ANÁLISIS EDITORIAL
Mujeres en el crimen organizado: entre víctimas, parejas y “narco reinas”
Los estereotipos sobre las mujeres en el crimen organizado, que las encasillan como víctimas, parejas de delincuentes o “narco reinas”, son cuestionados por especialistas. Estos enfoques mediáticos podrían ocultar las funciones, responsabilidades y el verdadero poder que ejercen dentro de estas estructuras criminales.
Un ejemplo reciente es la detención de la “Vieja María” en Osorno el 15 de mayo de 2026, tras dos años prófuga. Se la sindicaba como la líder de un clan dedicado al narcotráfico en Rahue Bajo, investigación que en 2024 ya había desarticulado a ocho integrantes de su organización.
En contraste, en Biobío, una mujer fue condenada a 13 años de cárcel por tráfico de drogas y lavado de activos. Sin embargo, su identidad pública se limitaba a ser “la pareja del Patrón de Penco”, destacándose más su vínculo afectivo que su rol operativo en la estructura criminal.
Estos casos, aunque distintos, revelan la persistencia de una pregunta fundamental y a menudo ignorada: más allá de su identidad o vínculos, ¿qué tareas y responsabilidades asumen realmente las mujeres en el crimen organizado?
El crimen organizado, al igual que otras estructuras sociales, reproduce jerarquías de género. Aunque las mujeres pueden manejar recursos, transportar drogas, lavar dinero, controlar territorios e incluso dirigir organizaciones, frecuentemente su poder es minimizado o invisibilizado, asociándolas a roles masculinos dominantes.
La forma en que los medios de comunicación presentan a estas mujeres también es crucial.

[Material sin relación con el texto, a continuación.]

/-! ## A close, a byte, an input -/

/-- The stack `st` after a close of `b` that makes `k` merges (R152). -/
def closedStack (st : Vector CV 54) (b : B3C) (k : Nat) : Vector CV 54 :=
  st.setIfInBounds (b.depth.val - k) (mergeN b b.depth.val (nodeCV (chunkNode b)) k)

theorem closed_withStack {st : Vector CV 54} {b : B3C} (hl : LiveAgree st b) {k : Nat} (hk : k ≤ b.depth.val) :
    closed (withStack st b) k = withStack (closedStack st b k) (closed b k) := by
  rw [closed, withStack_depth, mergeN_withStack hl _ k hk, chunkNode_withStack, closed, closedStack]
  simp only [chunkReset, pushCV, withStack]

/-- A close writes the same entry over both stacks, and the entries below it are live before it (R152). -/
theorem liveAgree_closed {st : Vector CV 54} {b : B3C} (hl : LiveAgree st b) {k : Nat}
    (hk : k ≤ b.depth.val) (h54 : b.depth.val - k < 54) : LiveAgree (closedStack st b k) (closed b k) := by
  intro d hd
  rw [closed_depth b k h54] at hd
  simp only [closedStack, closed_stack, Fin.getElem_fin, Vector.getElem_setIfInBounds]
  split
  · rfl
  · exact hl d (by omega)

theorem closeChecked_withStack {st : Vector CV 54} {b c : B3C} (hl : LiveAgree st b) (h : closeChecked b = .ok c) :
    ∃ st', closeChecked (withStack st b) = .ok (withStack st' c) ∧ LiveAgree st' c := by
  obtain ⟨hcc, h54, htz, rfl⟩ := closeChecked_ok h
  refine ⟨closedStack st b (tz (b.ccnt.toNat + 1)), ?_, liveAgree_closed hl htz h54⟩
  rw [← closed_withStack hl htz]
  rcases closeChecked_cases (withStack st b) with ⟨h1, _⟩ | ⟨_, h2, _⟩ | ⟨_, h3, _⟩ | ⟨_, _, _, e⟩
  · exact absurd h1 hcc
  · rw [withStack_depth, withStack_ccnt] at h2; omega
  · rw [withStack_depth, withStack_ccnt] at h3; omega
  · exact e

theorem closeIfFull_withStack {st : Vector CV 54} {b c : B3C} (hl : LiveAgree st b) (h : closeIfFull b = .ok c) :
    ∃ st', closeIfFull (withStack st b) = .ok (withStack st' c) ∧ LiveAgree st' c := by
  by_cases hf : chunkLen b = 1024
  · rw [closeIfFull_of_full hf] at h
    rw [closeIfFull_of_full (by rw [chunkLen_withStack, hf])]
    exact closeChecked_withStack hl h
  · rw [closeIfFull_of_ne hf] at h
    cases h
    exact ⟨st, closeIfFull_of_ne (by rw [chunkLen_withStack]; exact hf), hl⟩

/-- A byte in the current chunk leaves the live entries as they are. -/
theorem liveAgree_pushByte {st : Vector CV 54} {b : B3C} (hl : LiveAgree st b) (x : Byte) :
    LiveAgree st (pushByte b x) := by
  obtain ⟨_, _, _, _, e⟩ := pushByte_frame b x
  rw [e]; exact hl

theorem absorbByte_withStack {st : Vector CV 54} {b c : B3C} {x : Byte} (hl : LiveAgree st b)
    (h : absorbByte b x = .ok c) :
    ∃ st', absorbByte (withStack st b) x = .ok (withStack st' c) ∧ LiveAgree st' c := by
  rw [absorbByte] at h
  cases hc : closeIfFull b with
  | error e => rw [hc] at h; cases h
  | ok d =>
    rw [hc] at h
    cases h
    obtain ⟨st', e, hl'⟩ := closeIfFull_withStack hl hc
    exact ⟨st', by rw [absorbByte, e, ← pushByte_withStack], liveAgree_pushByte hl' x⟩

/-- An input that is absorbed is absorbed over any other dead entries, to the same machine but for those (R27, R183). -/
theorem absorbBytes_withStack {st : Vector CV 54} {xs : List Byte} {b c : B3C} (hl : LiveAgree st b)
    (h : absorbBytes xs b = .ok c) :
    ∃ st', absorbBytes xs (withStack st b) = .ok (withStack st' c) ∧ LiveAgree st' c := by
  induction xs generalizing st b with
  | nil => cases h; exact ⟨st, rfl, hl⟩
  | cons x xs ih =>
    rw [absorbBytes_cons] at h
    cases hb : absorbByte b x with
    | error e => rw [hb] at h; cases h
    | ok d =>
      rw [hb] at h
      obtain ⟨st', e, hl'⟩ := absorbByte_withStack hl hb
      obtain ⟨st'', e', hl''⟩ := ih hl' h
      exact ⟨st'', by rw [absorbBytes_cons, e]; exact e', hl''⟩

theorem absorbBody_withStack {st : Vector CV 54} {n : Nat} {b c : B3C} (hl : LiveAgree st b)
    (h : absorbBody n b = .ok c) :
    ∃ st', absorbBody n (withStack st b) = .ok (withStack st' c) ∧ LiveAgree st' c := by
  obtain ⟨hn, hp, ha⟩ := absorbBody_ok h
  rw [absorbBody_of_absorbing (by rw [withStack_phase, hp]) hn, absorbOperand_withStack]
  exact absorbBytes_withStack hl ha

theorem finalizeBody_withStack {st : Vector CV 54} {b c : B3C} (hl : LiveAgree st b) (h : finalizeBody b = .ok c) :
    finalizeBody (withStack st b) = .ok (withStack st c) := by
  obtain ⟨hp, rfl⟩ := finalizeBody_ok h
  simp only [finalizeBody, withStack_phase, hp, rootFold_withStack hl]
  simp only [captureRoot, withStack]

/-- Settles O39: ABSORB and FINALIZE read live entries only, and a close writes the same live entries. -/
theorem deadStackEntriesUnread : Obligations.DeadStackEntriesUnread := by
  intro b c hc hl
  change c = withStack c.stack b at hc
  change LiveAgree c.stack b at hl
  rw [hc]
  refine ⟨fun n b' h => ?_, fun b' h => finalizeBody_withStack hl h⟩
  obtain ⟨st', e, hl'⟩ := absorbBody_withStack hl h
  exact ⟨_, e, rfl, hl'⟩

end Sys2Proof.Machine
end

section
/-! Every step keeps the invariant (10_state.md R26 to R30). The clauses about the accumulator and the stack are kept byte
by byte (`AccInv`); the others speak of what a step either leaves alone or writes whole. -/

namespace Sys2Proof.Machine

/-! ## Steps that leave the hash alone -/

/-- The invariant speaks of the hash and of the error status only. -/
theorem B3C.Inv.of_sameHash {b c : B3C} (hi : b.Inv) (h : SameHash c b) (he : c.err = true ↔ c.errCode ≠ .none) :
    c.Inv := by
  obtain ⟨hphase, hmode, hbk, hbf, hcscv, hccnt, hblocks, hbuf, hbufLen, hstack, hdepth, hrCv, hrBlk, hrBlen, hrFlg,
    hxpos⟩ := h
  have hg : c = graft c b := by rw [graft, ← hbk, ← hbf, ← hcscv, ← hccnt, ← hblocks, ← hbuf, ← hbufLen, ← hstack, ← hdepth]
  have hroot : rootFold c = rootFold b := by rw [hg, rootFold_graft]
  obtain ⟨i1, i2, i3, i4, i5, i6, i7, i8, i9, i10, i11, _⟩ := hi
  constructor
  case err_code => exact he
  all_goals
    simp only [hphase, hmode, hbk, hbf, hcscv, hccnt, hblocks, hbuf, hbufLen, hstack, hdepth, hrCv, hrBlk, hrBlen, hrFlg,
      hxpos, hroot]
    assumption

theorem rootFold_set_xpos (b : B3C) (x : U64) : rootFold { b with xpos := x } = rootFold b :=
  rootFold_graft { b with xpos := x } b

/-- XPOS moves freely in FINALIZED (R28, R203). -/
theorem B3C.Inv.set_xpos {b : B3C} (hi : b.Inv) (hp : b.phase = .finalized) (x : U64) : { b with xpos := x }.Inv where
  buf_zero := hi.buf_zero
  block_follows := hi.block_follows
  chunk_follows := hi.chunk_follows
  chunk_start := hi.chunk_start
  depth_popcount := hi.depth_popcount
  idle_hash := hi.idle_hash
  base_flags := hi.base_flags
  base_key := hi.base_key
  root_clear := fun h => absurd hp h
  root_fold := by rw [rootFold_set_xpos]; exact hi.root_fold
  root_blen := hi.root_blen
  err_code := hi.err_code

/-! ## INIT and FINALIZE -/

/-- INIT writes the whole hash (R182). -/
theorem initBody_inv (m : Mode) {b : B3C} (he : b.err = true ↔ b.errCode ≠ .none) : (initBody m b).Inv where
  buf_zero := by simp
  block_follows := by simp
  chunk_follows := by simp
  chunk_start := by simp
  depth_popcount := by simp
  idle_hash := by simp
  base_flags := by simp
  base_key := by
    simp only [initBody_mode, initBody_bk]
    rintro _ (rfl | rfl) <;> rfl
  root_clear := by simp
  root_fold := by simp
  root_blen := by simp
  err_code := by simpa using he

theorem parentNode_blen (b : B3C) (l r : CV) : (parentNode b l r).blen = 64 := rfl

theorem chunkNode_blen_le (b : B3C) : (chunkNode b).blen.toNat ≤ 64 := by
  have hl := b.bufLen.isLt
  change b.bufLen.val % 256 ≤ 64
  omega

/-- The root Node is the chunk's or a parent's (R156), so its block length is in range (R111). -/
theorem rootFold_blen_le (b : B3C) : (rootFold b).blen.toNat ≤ 64 := by
  change (foldFrom b b.depth.val (chunkNode b)).blen.toNat ≤ 64
  cases hd : b.depth.val with
  | zero => exact chunkNode_blen_le b
  | succ d =>
    obtain ⟨cv, e⟩ := foldFrom_succ_isParent b d (chunkNode b)
    rw [e, parentNode_blen]
    decide

/-- RootFold reads nothing that FINALIZE writes (R184). -/
theorem rootFold_captureRoot (n : Node) (b : B3C) : rootFold (captureRoot n b) = rootFold b := by
  have hg : captureRoot n b = graft (captureRoot n b) b := by simp only [captureRoot, graft]
  rw [hg, rootFold_graft]

/-- FINALIZE captures the root of what the accumulator and the stack hold (R184). -/
theorem captureRoot_inv {b : B3C} (hi : b.Inv) (hp : b.phase = .absorbing) : (captureRoot (rootFold b) b).Inv where
  buf_zero := by simpa using hi.buf_zero
  block_follows := by simpa using hi.block_follows
  chunk_follows := by simpa using hi.chunk_follows
  chunk_start := by simpa using hi.chunk_start
  depth_popcount := by simpa using hi.depth_popcount
  idle_hash := by simp
  base_flags := by simpa [hp] using hi.base_flags
  base_key := by simpa [hp] using hi.base_key
  root_clear := by simp
  root_fold := by simp [rootFold_captureRoot]
  root_blen := by simpa using rootFold_blen_le b
  err_code := by simpa using hi.err_code

/-! ## ABSORB, byte by byte -/

/-- What the invariant says of the accumulator and the stack at every byte of an input, also between a chunk close and the
byte that follows it. -/
structure AccInv (b : B3C) : Prop where
  buf_zero : ∀ j : Fin 64, b.bufLen.val ≤ j.val → b.buf[j] = 0
  chunk_start : b.blocks.val = 0 → b.cscv = b.bk
  depth_popcount : b.depth.val = popcount b.ccnt.toNat

theorem B3C.Inv.accInv {b : B3C} (hi : b.Inv) : AccInv b := ⟨hi.buf_zero, hi.chunk_start, hi.depth_popcount⟩

/-- A fill writes from BUFLEN on, and BUFLEN goes past what it wrote (R132). -/
theorem AccInv.fillBuf {b : B3C} (ha : AccInv b) (xs : List Byte) : AccInv (fillBuf b xs) where
  buf_zero := by
    intro j hj
    have hlt := j.isLt
    rw [fillBuf_bufLen_val] at hj
    rw [Fin.getElem_fin, getElem_fillBuf, if_neg (by omega)]
    exact ha.buf_zero j (by omega)
  chunk_start := by simpa using ha.chunk_start
  depth_popcount := by simpa using ha.depth_popcount

/-- A compressed block is not the chunk's start any more (R131): BLOCKS does not wrap. -/
theorem AccInv.compressBlock {b : B3C} (ha : AccInv b) (hk : b.blocks.val < 15) : AccInv (compressBlock b) where
  buf_zero := by simp
  chunk_start := by
    have hv : (b.blocks + 1).val = b.blocks.val + 1 := by
      rw [Fin.val_add]
      exact Nat.mod_eq_of_lt (by simp; omega)
    rw [compressBlock_blocks, hv]
    exact fun h => absurd h (Nat.succ_ne_zero _)
  depth_popcount := by simpa using ha.depth_popcount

Pueden ser categorizadas como madres, transportistas, víctimas o, en el extremo opuesto, como “reinas” o “madrinas”, cuando se les atribuye un poder excepcional.
“Durante demasiado tiempo las hemos mirado en los extremos: como víctimas sin poder o como mujeres cuyo poder resulta tan excepcional que necesitamos coronarlas. Entre ambas imágenes queda fuera una realidad mucho más amplia y compleja. Tal vez el desafío sea dejar de buscar víctimas y reinas y empezar a mirar qué hacen, qué poder tienen y qué lugar ocupan realmente dentro de la organización criminal.”
Históricamente, el crimen organizado ha sido retratado como un ámbito predominantemente masculino, donde las mujeres ocupaban roles secundarios. Muchas veces, su ingreso a estas economías ilícitas se da en contextos de precariedad económica, responsabilidades de cuidado o coerción.
Sin embargo, reducir su participación a la victimización niega su capacidad de acción, y a la vez, reconocer su responsabilidad penal no excluye las condiciones de desigualdad que pudieron influir en sus trayectorias.
Organizaciones como la Organización para la Seguridad y la Cooperación en Europa y la Oficina de Naciones Unidas contra la Droga y el Delito advierten sobre el riesgo de subestimar la responsabilidad de algunas mujeres o ignorar la vulnerabilidad de otras al mantener estereotipos.
Otro estereotipo notable es el de la “narco reina”, popularizado por ficciones como “La Reina del Sur”. Esta imagen de mujeres poderosas y sofisticadas dista de la realidad, donde la participación femenina suele estar marcada por la subordinación, dependencia económica y la violencia. Incluso con participación activa, pocas veces tienen poder real de decisión sobre la estructura o su propio destino.